- **What you will do**
For the records that follow, please set down exactly the lines between the one holding "R35, I5). -/" and the one holding "the invariant. -/", inclusive, and only those.
-- Task inputs follows --
/-- An accepted FETCH (42 R143), whatever the registers were. -/
theorem runInv_fetch (c : Config) (r : Regs) :
    RunInv c { r with
      snapA := r.tccra, snapB := r.tccrb, snapM := r.timsk, ctx := .held, regime := .coarse
      tccra := c.coarseA, tccrb := c.coarseB, timsk := c.imsk, tcnt := 0
      lineOe := true, lineOut := false, payload := 0, bitcnt := 0
      busy := true, done := false, ok := false, reason := .none, phase := .requestStart } where
  spec :=
    { busy_iff := by simp
      held_iff := by simp
      request := fun _ => ⟨rfl, rfl, rfl⟩
      released := nofun
      idle := nofun
      bitcnt_le := Nat.zero_le _
      bitcnt_verify := nofun
      bitcnt_lt := by simp
      done_idle := nofun
      ok_clean := nofun }
  no_bits := fun _ => rfl
  latch_high := fun h => absurd rfl h
  reason_unset := fun _ => rfl
  reason_set := nofun
  cnt_width := Nat.two_pow_pos _
  coarse := fun _ => ⟨rfl, rfl, rfl, Nat.zero_le _⟩
  fine := nofun
  cnt_bound := nofun

/-- A failure exit from a released phase (60_exceptions.md R208). -/
theorem idleInv_afterFailure {s : State} {reason : Reason} (h : RunInv s.cfg s.cur)
    (hp : s.cur.phase.released = true) (hr : reason ≠ .none) : IdleInv s.cfg (afterFailure s reason) where
  phase := rfl
  busy := rfl
  ctx := rfl
  regime := rfl
  lineOe := (h.spec.released hp).2
  lineOut := h.latch_high (Phase.ne_of_released hp).2
  bitcnt_le := h.spec.bitcnt_le
  ok_clean := nofun
  reason_unset := nofun
  reason_set := fun _ _ => hr
  cnt_width := counted_lt h.cnt_width

/-- The success exit (60 R209). -/
theorem idleInv_afterSuccess {s : State} {b0 b1 b2 b3 : Byte} (h : RunInv s.cfg s.cur)
    (hp : s.cur.phase = .verify) :
    IdleInv s.cfg { afterFailure s .none with ok := true, data0 := b0, data1 := b1, data2 := b2, data3 := b3 } where
  phase := rfl
  busy := rfl
  ctx := rfl
  regime := rfl
  lineOe := (h.spec.released (by simp [hp, Phase.released])).2
  lineOut := h.latch_high (by simp [hp])
  bitcnt_le := h.spec.bitcnt_le
  ok_clean := fun _ => ⟨rfl, rfl⟩
  reason_unset := nofun
  reason_set := nofun
  cnt_width := counted_lt h.cnt_width

/-! ## The step -/

/-- A bit before the 40th keeps BITCNT below 40 (10_state.md R35, I5). -/
theorem bitcnt_succ_lt {n : BitVec 6} (h : n.toNat < 40) (hn : n + 1 ≠ 40#6) : (n + 1).toNat < 40 := by
  bv_omega

/-- Every case of a cycle that the decoder runs by its own rules keeps the invariant. -/
theorem CycleCase.runInv {s : State} {us : List Uop} {r : Regs} (hc : CycleCase s us r) (h : RunInv s.cfg s.cur) :
    RunInv s.cfg r := by
  have hlt := counted_lt h.cnt_width
  have hle := counted_le s
  cases hc with
  | idle hp =>
    have hw : (agentRegs s).tcnt < 2 ^ s.cfg.cntW := tcntNext_agents_lt (s := s.beginCycle) _ rfl h.cnt_width
    obtain ⟨a, b, m, n, hr⟩ := agentRegs_frame s
    rw [hr] at hw ⊢
    exact ((h.idleInv hp).with_timer a b m hw).runInv
  | fetch => exact runInv_fetch s.cfg s.cur
  | hold hp _ _ ht => exact h.with_tcnt hlt (fun _ => by omega) (by simp [hp, Phase.polled])
  | holdEnd hp =>
    have hrun := h.running (by simp [hp])
    have hzero : s.cur.bitcnt = 0 := h.no_bits (by simp [hp, Phase.beforeBits])
    exact runInv_afterFine rfl { hrun with } rfl rfl (by simp [hzero]) fun _ => hzero
  | wait hp _ _ _ ht =>
    exact h.with_tcnt hlt (fun hq => absurd hq (Phase.ne_of_polled hp).2.1) (fun _ => by omega)
  | timeout hp =>
    exact (idleInv_afterFailure h (Phase.released_of_polled hp) (Phase.timeout_ne_none hp)).runInv
  | pass p hp =>
    obtain ⟨hq, hp, hbits⟩ := Phase.polled_of_pass hp
    have hrun := h.running (Phase.ne_of_polled hq).1
    have hoe := (h.spec.released (Phase.released_of_polled hq)).2
    have hout := h.latch_high (Phase.ne_of_polled hq).2.1
    obtain hq | ⟨hq, hnot⟩ := hbits
    · have hzero : s.cur.bitcnt = 0 := h.no_bits hq
      exact runInv_afterFine hp hrun hoe hout (by simp [hzero]) fun _ => hzero
    · exact runInv_afterFine hp hrun hoe hout (h.spec.bitcnt_lt (.inl hq)) (by simp [hnot])
  | bit b hp _ _ _ _ _ hn =>
    have hrun := h.running (by simp [hp])
    exact runInv_afterFine rfl { hrun with }
      (h.spec.released (by simp [hp, Phase.released, Phase.polled])).2 (h.latch_high (by simp [hp]))
      (bitcnt_succ_lt (h.spec.bitcnt_lt (.inr hp)) hn) nofun
  | lastBit b hp _ _ _ _ hn => exact runInv_lastBit h hp hn hlt
  | invalid hp =>
    exact (idleInv_afterFailure h (by simp [hp, Phase.released, Phase.polled]) (by decide)).runInv
  | success hp => exact (idleInv_afterSuccess h hp).runInv
  | mismatch hp => exact (idleInv_afterFailure h (by simp [hp, Phase.released]) (by decide)).runInv
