-- ==== Sys2Proof/Config.lean ====
section
/-! DEFINITION. The configuration record `CFG` (00_scope.md R8 to R12), the value this spec or an OPEN constant
gives each field, and the free values of the environment. -/

namespace Sys2Proof

/-- The closed colour set, in the order of 00_scope.md R11. -/
inductive Color where
  | black | white | green | blue | red | yellow | orange | clean
  deriving DecidableEq, Repr

/-- The eight colours of R11, in its order. -/
def Color.all : List Color :=
  [.black, .white, .green, .blue, .red, .yellow, .orange, .clean]

/-- A table with one entry for each colour (10_state.md R124: fixed and total). -/
structure ColorMap (α : Type) where
  black : α
  white : α
  green : α
  blue : α
  red : α
  yellow : α
  orange : α
  clean : α
  deriving DecidableEq, Repr

/-- The entry of a colour. -/
def ColorMap.get {α : Type} (m : ColorMap α) : Color → α
  | .black => m.black
  | .white => m.white
  | .green => m.green
  | .blue => m.blue
  | .red => m.red
  | .yellow => m.yellow
  | .orange => m.orange
  | .clean => m.clean

/-- The eight entries, in the order of R11. -/
def ColorMap.toList {α : Type} (m : ColorMap α) : List α :=
  [m.black, m.white, m.green, m.blue, m.red, m.yellow, m.orange, m.clean]

/-- The three places where the block runs the busy-wait handshake (00_scope.md R17, 42_busy_wait.md R443). -/
inductive WaitSite where
  | powerOn | refresh | sleep
  deriving DecidableEq, Repr

/-- One level for each wait site. -/
structure SiteMap where
  powerOn : Level
  refresh : Level
  sleep : Level
  deriving DecidableEq, Repr

/-- The level of a wait site. -/
def SiteMap.get (m : SiteMap) : WaitSite → Level
  | .powerOn => m.powerOn
  | .refresh => m.refresh
  | .sleep => m.sleep

/-- One entry of `INIT_TABLE`: a command byte and its parameter bytes (41_initialization.md R422). -/
structure InitPair where
  cmd : Byte
  params : List Byte
  deriving DecidableEq, Repr

/-- The configuration record of R9. Durations are whole microseconds (log 11). -/
structure Cfg where
  width : Nat
  height : Nat
  nibble : ColorMap Nibble
  code8 : ColorMap Byte
  initTable : List InitPair
  cmdPowerOn : Byte
  cmdFrameWrite : Byte
  cmdRefresh : Byte
  cmdDeepSleep : Byte
  cmdSleepConfirm : Byte
  sleepCheckCode : Byte
  busyActiveLevel : SiteMap
  busyTimeout : Option Nat
  tRstLowMin : Nat
  tRstHighMin : Nat
  tSetupMin : Nat
  tPollMin : Nat
  regBase : Word
  deriving DecidableEq, Repr

/-- `NPIX` (R9). -/
def Cfg.npix (c : Cfg) : Nat := c.width * c.height

/-- `NBYTES` (R9). -/
def Cfg.nbytes (c : Cfg) : Nat := c.npix / 2

/-- The constraints (a) to (g) of 00_scope.md R10; (e) holds by the type of a byte. -/
structure Cfg.Valid (c : Cfg) : Prop where
  npix_even : c.npix % 2 = 0
  nibble_injective : c.nibble.toList.Nodup
  code8_injective : c.code8.toList.Nodup
  code8_white : c.code8.white = 0xFF
  code8_black : c.code8.black = 0x00
  nibble_white : c.nibble.white = 0x1
  timeout_positive : c.busyTimeout ≠ some 0
  npix_fits : c.npix ≤ 2 ^ 32 - 1

/-! ### The OPEN fields of R9: constants of which nothing is known (log 2) -/

opaque Config.initTable : List InitPair
opaque Config.cmdPowerOn : Byte
opaque Config.cmdFrameWrite : Byte
opaque Config.cmdRefresh : Byte
opaque Config.cmdDeepSleep : Byte
opaque Config.cmdSleepConfirm : Byte
opaque Config.sleepCheckCode : Byte
opaque Config.busyActivePowerOn : Level
opaque Config.busyActiveRefresh : Level
opaque Config.busyActiveSleep : Level

/-- `BUSY_TIMEOUT` less one where it is `Some`: `some m` stands for `Some(m + 1)`, so that (f) of R10 holds. -/
opaque Config.busyTimeoutLessOne : Option Nat
opaque Config.tSetupMin : Nat
opaque Config.tPollMin : Nat
opaque Config.regBase : Word

/-- What the spec states of `CODE8` (R10(c), R10(d), R12). -/
abbrev Config.Code8Table : Type :=
  { m : ColorMap Byte // m.black = 0x00 ∧ m.white = 0xFF ∧ m.toList.Nodup }

/-- A table of that type, needed only to show Lean that the type has one: `Config.code8` is opaque, so that nothing
can be proved of `CODE8` from this table (log 3). -/
def Config.code8Witness : Config.Code8Table :=
  ⟨⟨0x00, 0xFF, 0x02, 0x03, 0x04, 0x05, 0x06, 0x07⟩, by decide⟩

/-- `CODE8`, of which nothing is known but what `Code8Table` says (log 3). -/
opaque Config.code8 [Inhabited Config.Code8Table] : Config.Code8Table

/-- The configuration a block is constructed with: the values of R9, and a constant without a value for each OPEN
field. A claim that holds for every state holds for every configuration, since the record stands in State (log 1). -/
def Config.cfg : Cfg where
  width := 600
  height := 448
  nibble := ⟨0x0, 0x1, 0x2, 0x3, 0x4, 0x5, 0x6, 0x7⟩
  code8 := (@Config.code8 ⟨Config.code8Witness⟩).val
  initTable := Config.initTable
  cmdPowerOn := Config.cmdPowerOn
  cmdFrameWrite := Config.cmdFrameWrite
  cmdRefresh := Config.cmdRefresh
  cmdDeepSleep := Config.cmdDeepSleep
  cmdSleepConfirm := Config.cmdSleepConfirm
  sleepCheckCode := Config.sleepCheckCode
  busyActiveLevel := ⟨Config.busyActivePowerOn, Config.busyActiveRefresh, Config.busyActiveSleep⟩
  busyTimeout := Config.busyTimeoutLessOne.map (· + 1)
  tRstLowMin := 100000
  tRstHighMin := 100000
  tSetupMin := Config.tSetupMin
  tPollMin := Config.tPollMin
  regBase := Config.regBase

/-! ### Free values: what the environment answers once nothing more is scripted (log 4, log 6) -/

/-- The level of BUSY at the draw of this number (42_busy_wait.md R440, 10_state.md R111). -/
opaque Config.freeBusy : Nat → Level

/-- The byte received at the draw of this number (40_bus_transport.md R402). -/
opaque Config.freeRx : Nat → Byte

/-- By how much the duration drawn exceeds its minimum (40_bus_transport.md R401). -/
opaque Config.freeSlack : Nat → Nat

/-- Whether the host, and not the block, takes the turn of this number (45_request_port.md R511). -/
opaque Config.freeHostTurn : Nat → Bool

end Sys2Proof
end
-- Task inputs concluded --
- **Answer section**
/-- A bit before the 40th keeps BITCNT below 40 (10_state.md R35, I5). -/
theorem bitcnt_succ_lt {n : BitVec 6} (h : n.toNat < 40) (hn : n + 1 ≠ 40#6) : (n + 1).toNat < 40 := by
  bv_omega

/-- Every case of a cycle that the decoder runs by its own rules keeps the invariant. -/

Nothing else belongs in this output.